🤖 AI Summary
This work addresses the challenge of generating physically consistent interaction predictions in contact-rich manipulation tasks, where existing robotic video world models often fall short. We propose the first fully autonomous self-play learning framework that trains a high-fidelity action-conditioned video generation model exclusively from unsupervised robot self-interaction data, without any human demonstrations. Our approach achieves, for the first time, world model training through purely autonomous exploration, effectively capturing long-tailed and complex physical dynamics while enabling policy evaluation and reinforcement learning. Experiments across multiple manipulation tasks demonstrate significant improvements in both prediction fidelity and policy performance: error rates in failure prediction and policy evaluation accuracy improve by up to 40%, and real-world policy success rates increase by 65%.
📝 Abstract
Action-conditioned video models offer a promising path to building general-purpose robot simulators that can improve directly from data. Yet, despite training on large-scale robot datasets, current state-of-the-art video models still struggle to predict physically consistent robot-object interactions that are crucial in robotic manipulation.
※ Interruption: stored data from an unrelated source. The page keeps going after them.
-- ==== Sys2Proof/Config.lean ====
section
/-! DEFINITION. What the manual makes a parameter of the product (rule R7), as plain data, and the free values: opaque
constants that stand for what the manual leaves undefined (files 92 and 93 of the spec), about which nothing can be proved. -/

namespace Sys2Proof

/-! ## Product parameters -/

/-- The access units a special function register supports: "Bit units in which the SFRs can be handled (1, 8, 16 bits)
vary depending on the SFR" (rule R55). -/
structure Units where
  /-- a bit instruction may address it -/
  bit : Bool
  /-- a byte instruction may address it -/
  byte : Bool
  /-- a word instruction may access it, as the low or the high byte -/
  word : Bool
  deriving DecidableEq, Repr

/-- What an SFR address of `SFR_MAP` holds (rules R55, R56): one of the control registers the manual names, a register
that keeps what is written to it, a port, or a peripheral register whose contents the device decides. -/
inductive SfrKind where
  /-- CPU control word (rule R27) -/
  | ccw
  /-- standby control register: readable, ordinary writes ignored (rule R206, D26) -/
  | stbc
  /-- watchdog timer mode register: readable, ordinary writes ignored (rule R206, D26) -/
  | wdm
  /-- memory expansion mode register (rule R73) -/
  | mm
  /-- low half of the programmable wait control register (timing only, rule R56) -/
  | pwcl
  /-- high half of the programmable wait control register -/
  | pwch
  /-- port read control register (rule R470) -/
  | prdc
  /-- interrupt mode control register (rules R56, R608) -/
  | imc
  /-- in-service priority register (rule R57) -/
  | ispr
  /-- low half of MK0 (rule R56) -/
  | mk0l
  /-- high half of MK0 -/
  | mk0h
  /-- low half of MK1 -/
  | mk1l
  /-- high half of MK1 -/
  | mk1h
  /-- the interrupt control register of the source with this index (rule R606) -/
  | ic (source : Nat)
  /-- the requests of the nonmaskable interrupts, `nmi_req` and `wdt_req`, each in a bit of this register or not in it (rule R606, log
  entry 39) -/
  | nonmaskable (nmi wdt : Option (BitVec 3))
  /-- a register that reads back what was written to it -/
  | store
  /-- the port of this number: an output latch behind pins (rule R470) -/
  | port (number : Fin 16)
  /-- the port mode register of the port of this number: the input/output mode of its pins (rule R470) -/
  | pm (number : Fin 16)
  /-- a register of a peripheral the manual does not describe: a read gives a free value, a write goes to the device -/
  | device
  deriving DecidableEq, Repr

/-- The access rights of an SFR (rule R55). -/
inductive Rights where
  | readWrite
  /-- an ordinary write changes nothing (log entry 37) -/
  | readOnly
  /-- a read gives a free value (log entry 37) -/
  | writeOnly
  deriving DecidableEq, Repr

/-- The legal values of an SFR (rule R55). Writing another one leaves a free value in the register (log entry 37). -/
inductive Legal where
  | any
  /-- the values that have a 1 in bits of the mask only -/
  | within (mask : Byte)
  | oneOf (values : List Byte)
  deriving DecidableEq, Repr

/-- One entry of `SFR_MAP` (rule R55): the offset `f` of address FF00H + f, what is there, in which units and with which
rights it may be accessed, its legal values, and its value after RESET input, `none` where that is not stated. -/
structure SfrEntry where
  off : Byte
  kind : SfrKind
  units : Units
  rights : Rights := .readWrite
  legal : Legal := .any
  reset : Option Byte := none
  deriving DecidableEq, Repr

/-- What the product has connected to a range of external addresses (rule R76, parameter `EXT_MEM`). -/
inductive ExtKind where
  /-- external read/write memory -/
  | ram
  /-- external read-only memory -/
  | rom
  deriving DecidableEq, Repr

/-- A range `lo..hi` (both included) of external addresses with memory behind it. External addresses in no range have
no memory: a read gives a free value and a write changes nothing in memory (rules R76, R430). -/
structure ExtRegion where
  lo : Nat
  hi : Nat
  kind : ExtKind
  deriving DecidableEq, Repr

/-- How the memory expansion mode register MM sets the internal memory sizes (rule R73). -/
inductive MmTable where
  /-- no effect: the map is that of rule R72 -/
  | fixed
  /-- the table of the μPD78356 subseries -/
  | upd78356
  /-- the coupled table of the μPD78P364A and 78P368A, as far as the text allows to recover it -/
  | upd78p364a
  deriving DecidableEq, Repr

/-- Where the fields of an interrupt control register lie (rule R606; positions are not in the source). `level` and
`bank` name the lowest bit of a 2-bit and a 3-bit field. -/
structure IcLayout where
  req : BitVec 3
  ism : BitVec 3
  cse : BitVec 3
  level : BitVec 3
  bank : BitVec 3
  deriving DecidableEq, Repr

/-- The bit of each in-service mark in the ISPR register (rules R57, R616; positions are not in the source). -/
structure IsprLayout where
  nmi : BitVec 3
  level0 : BitVec 3
  level1 : BitVec 3
  level2 : BitVec 3
  level3 : BitVec 3
  deriving DecidableEq, Repr

/-- Names of the interrupt control registers of all subseries (rule R56): one per maskable source. -/
inductive IcName where
  | oic0 | ovic | ovic0 | ovic1 | ovic3 | pic0 | pic1 | pic2 | pic3 | pic4 | pic5
  | plic0 | phic0 | plic1 | phic1 | plic2 | phic2 | plic3 | phic3
  | cmic00 | cmic01 | cmic02 | cmic03 | cmic10 | cmic11 | cmic12 | cmic13 | cmic20 | cmic21 | cmic40 | cmic41
  | cmicud0 | cmicud1 | tmic0 | seric | sric | stic | csiic | csiic0 | csiic1 | adic
  deriving DecidableEq, Repr

/-- The fixed facts about one maskable source (rule R606; `VECTOR_SOURCES` and the register positions are not in the
source): its interrupt control register's name, its vector address, its default priority (0 first), the bit of
MK1:MK0 that masks it, and the low address byte (in FE00H-FEFFH) of its macro service counter. -/
structure Source where
  name : IcName
  vector : Word
  dprio : Nat
  maskBit : BitVec 5
  mscAddr : Byte
  deriving DecidableEq, Repr

/-- What resumes execution from a standby mode, RESET input apart, which always does (rules R650, R660): which requests are
release events. -/
structure Release where
  nmi : Bool
  wdt : Bool
  /-- maskable requests that are not masked -/
  maskable : Bool
  deriving DecidableEq, Repr

/-- `mode(STBC)` takes one of these values (rule R650). -/
inductive Standby where
  | run
  | halt
  | stop
  deriving DecidableEq, Repr

/-- The function `mode(STBC)` of rule R650, as a table: the bits of STBC it depends on, a value of them that means run mode and that
they take on release, and the mode of each other value; values not listed mean run mode. -/
structure StandbyModes where
  bits : Byte
  run : Byte
  modes : List (Byte × Standby)
  deriving DecidableEq, Repr

/-- The SFR of a macro service transfer: a fixed one, or the one whose offset is in a control word of main RAM, the SFR pointer
(rule R630). -/
inductive MacroSfr where
  | fixed (off : Byte)
  /-- low address byte of the SFR pointer -/
  | pointer (place : Byte)
  deriving DecidableEq, Repr

/-- The memory address of a macro service transfer: a fixed one, or the word in a control word of main RAM, the memory pointer, which
changes after the transfer (rule R630). -/
inductive MacroPtr where
  | fixed (addr : Word)
  /-- low address byte of the memory pointer, and what is added to it after the transfer -/
  | pointer (place : Byte) (step : Word)
  deriving DecidableEq, Repr

/-- One transfer of a macro service channel: "1/2-byte data transfer ... between the special function register (SFR) area
and the memory" (rule R630). -/
structure MacroXfer where
  /-- from the SFR to memory, or back -/
  toMem : Bool
  /-- a word, or a byte -/
  wide : Bool
  sfr : MacroSfr
  addr : MacroPtr
  deriving DecidableEq, Repr

/-- A type of macro service: it is selected when the bits of `mask` in the mode control word are `value`, and it performs the transfers
of `xfers` in turn, one for each request, beginning again after the last one (rule R630). -/
structure MacroType where
  mask : Byte
  value : Byte
  xfers : List MacroXfer
  deriving DecidableEq, Repr

/-- The channel of one source: the low address byte of its mode control word in main RAM, and its types, the first that is selected
being the one performed (rule R630). -/
structure MacroChannel where
  mode : Byte
  types : List MacroType
  deriving DecidableEq, Repr

/-- The product parameters of rule R7. They are arguments of the model, held in the state as plain data that no step
changes; `Params.upd78356` of Machine/Product.lean is the default column of the table. -/
structure Params where
  /-- `HAS_MACSW_SACW` -/
  hasMacswSacw : Bool
  /-- `HAS_CCW` -/
  hasCcw : Bool
  /-- `HAS_EXT_MEM` -/
  hasExtMem : Bool
  /-- bytes of internal ROM from 0000H (`ROM_END` + 1; 0 for a ROM-less part) when MM does not set it -/
  romSize : Nat
  /-- `PRAM_BASE` when MM does not set it -/
  pramBase : Nat
  /-- how MM changes the two sizes -/
  mmTable : MmTable
  /-- MM bits of which any one set enables the external memory area; with no bit here it is always enabled (rule R73 does not
  name the bits; log entry 35) -/
  extEnable : Byte
  /-- `EXT_MEM` -/
  ext : List ExtRegion
  /-- `SFR_MAP` -/
  sfr : List SfrEntry
  /-- `VECTOR_SOURCES` and `INT_CTRL`: the maskable sources, a source's index being its position here -/
  sources : List Source
  /-- `INT_CTRL`: fields of the ××IC registers -/
  ic : IcLayout
  /-- `INT_CTRL`: bits of ISPR -/
  ispr : IsprLayout
  /-- `INT_CTRL`: bit of IMC that is PRSL -/
  prslBit : BitVec 3
  /-- `INT_CTRL.nmi_over_wdt` (rule R604) -/
  nmiOverWdt : Bool
  /-- `SACW_SIGNED` (rule R332) -/
  sacwSigned : Bool
  /-- `MACRO_SERVICE`: the channels, by source; a source without one has no macro service data (rule R630) -/
  macroService : List MacroChannel
  /-- `STANDBY`: which values of STBC stop execution (rule R650) -/
  standby : StandbyModes
  /-- `STANDBY`: what resumes execution from STOP mode -/
  stopRelease : Release
  /-- `STANDBY`: what resumes execution from HALT mode -/
  haltRelease : Release
  /-- `PORT_DEVICE`: the value of a port mode register's bit that puts the pin into input mode (log entry 36) -/
  pmInput : Bool
  deriving DecidableEq, Repr

/-- `N_INSTR` (rule R7): the number of basic instructions. -/
def Params.nInstr (p : Params) : Nat := if p.hasMacswSacw then 115 else 113

/-! ## Free values

Each is an opaque constant: no proof can see a value. The first argument is always the state's `tick`, which every step
advances, so that two instructions never share a value. -/

/-- A flag an instruction leaves undefined (D19; files 43, 44): `tick`, and the flag's bit position in PSW. -/
opaque Config.undefFlag : Nat → Nat → Bool

/-- AXDE after an overflow of MACW (rule R330). -/
opaque Config.undefAxde : Nat → BitVec 32

/-- A register pair that receives two results at once (D25; rules R322 to R325). -/
opaque Config.undefPair : Nat → BitVec 16

/-- What a read of an external address with no memory behind it returns (rule R76): `tick`, the number of the read
within the instruction, the address. -/
opaque Config.openBus : Nat → Nat → BitVec 16 → BitVec 8

/-- What a read of an undescribed peripheral register, or of a write-only register, returns (rule R55): `tick`, read number,
address. -/
opaque Config.deviceRead : Nat → Nat → BitVec 16 → BitVec 8

/-- What a register holds after a value that is not legal was written to it (rule R55): `tick`, address. -/
opaque Config.illegalWrite : Nat → BitVec 16 → BitVec 8

/-- What a read of a port, or of the level of a pin that no input has driven, returns (parameter `PORT_DEVICE`): `tick`,
read number, address. -/
opaque Config.portRead : Nat → Nat → BitVec 16 → BitVec 8

/-- The result of the level check of CHKL and CHKLA while PRDC0 = 1, or of an address that is no port (rule R470; file 93
section 2). -/
opaque Config.portCheck : Nat → BitVec 16 → BitVec 8

/-- Which of the bytes a location has held since the last taken control transfer the instruction queue delivers
(rule R97, D8). -/
opaque Config.stalePick : Nat → BitVec 16 → Nat

/-- SP after a RESET event: "the SP becomes undefined" (rule R26). -/
opaque Config.resetSp : Nat → BitVec 16

/-- A byte of state whose value after a RESET event the manual does not give (rule R65, D17): `tick`, which byte. -/
opaque Config.resetByte : Nat → Nat → BitVec 8

end Sys2Proof
end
To close this gap, we present PlayWorld, a simple, scalable, and fully autonomous pipeline for training high-fidelity video world simulators from interaction experience. In contrast to prior approaches that rely on success-biased human demonstrations, PlayWorld is the first system capable of learning entirely from unsupervised robot self-play, enabling naturally scalable data collection while capturing complex, long-tailed physical interactions essential for modeling realistic object dynamics. Experiments across diverse manipulation tasks show that PlayWorld generates high-quality, physically consistent predictions for contact-rich interactions that are not captured by world models trained on human-collected data.We further demonstrate the versatility of PlayWorld in enabling fine-grained failure prediction and policy evaluation, with up to 40% improvements over human-collected data. Finally, we demonstrate how PlayWorld enables reinforcement learning in the world model, improving policy performance by 65% in success rates when deployed in the real world.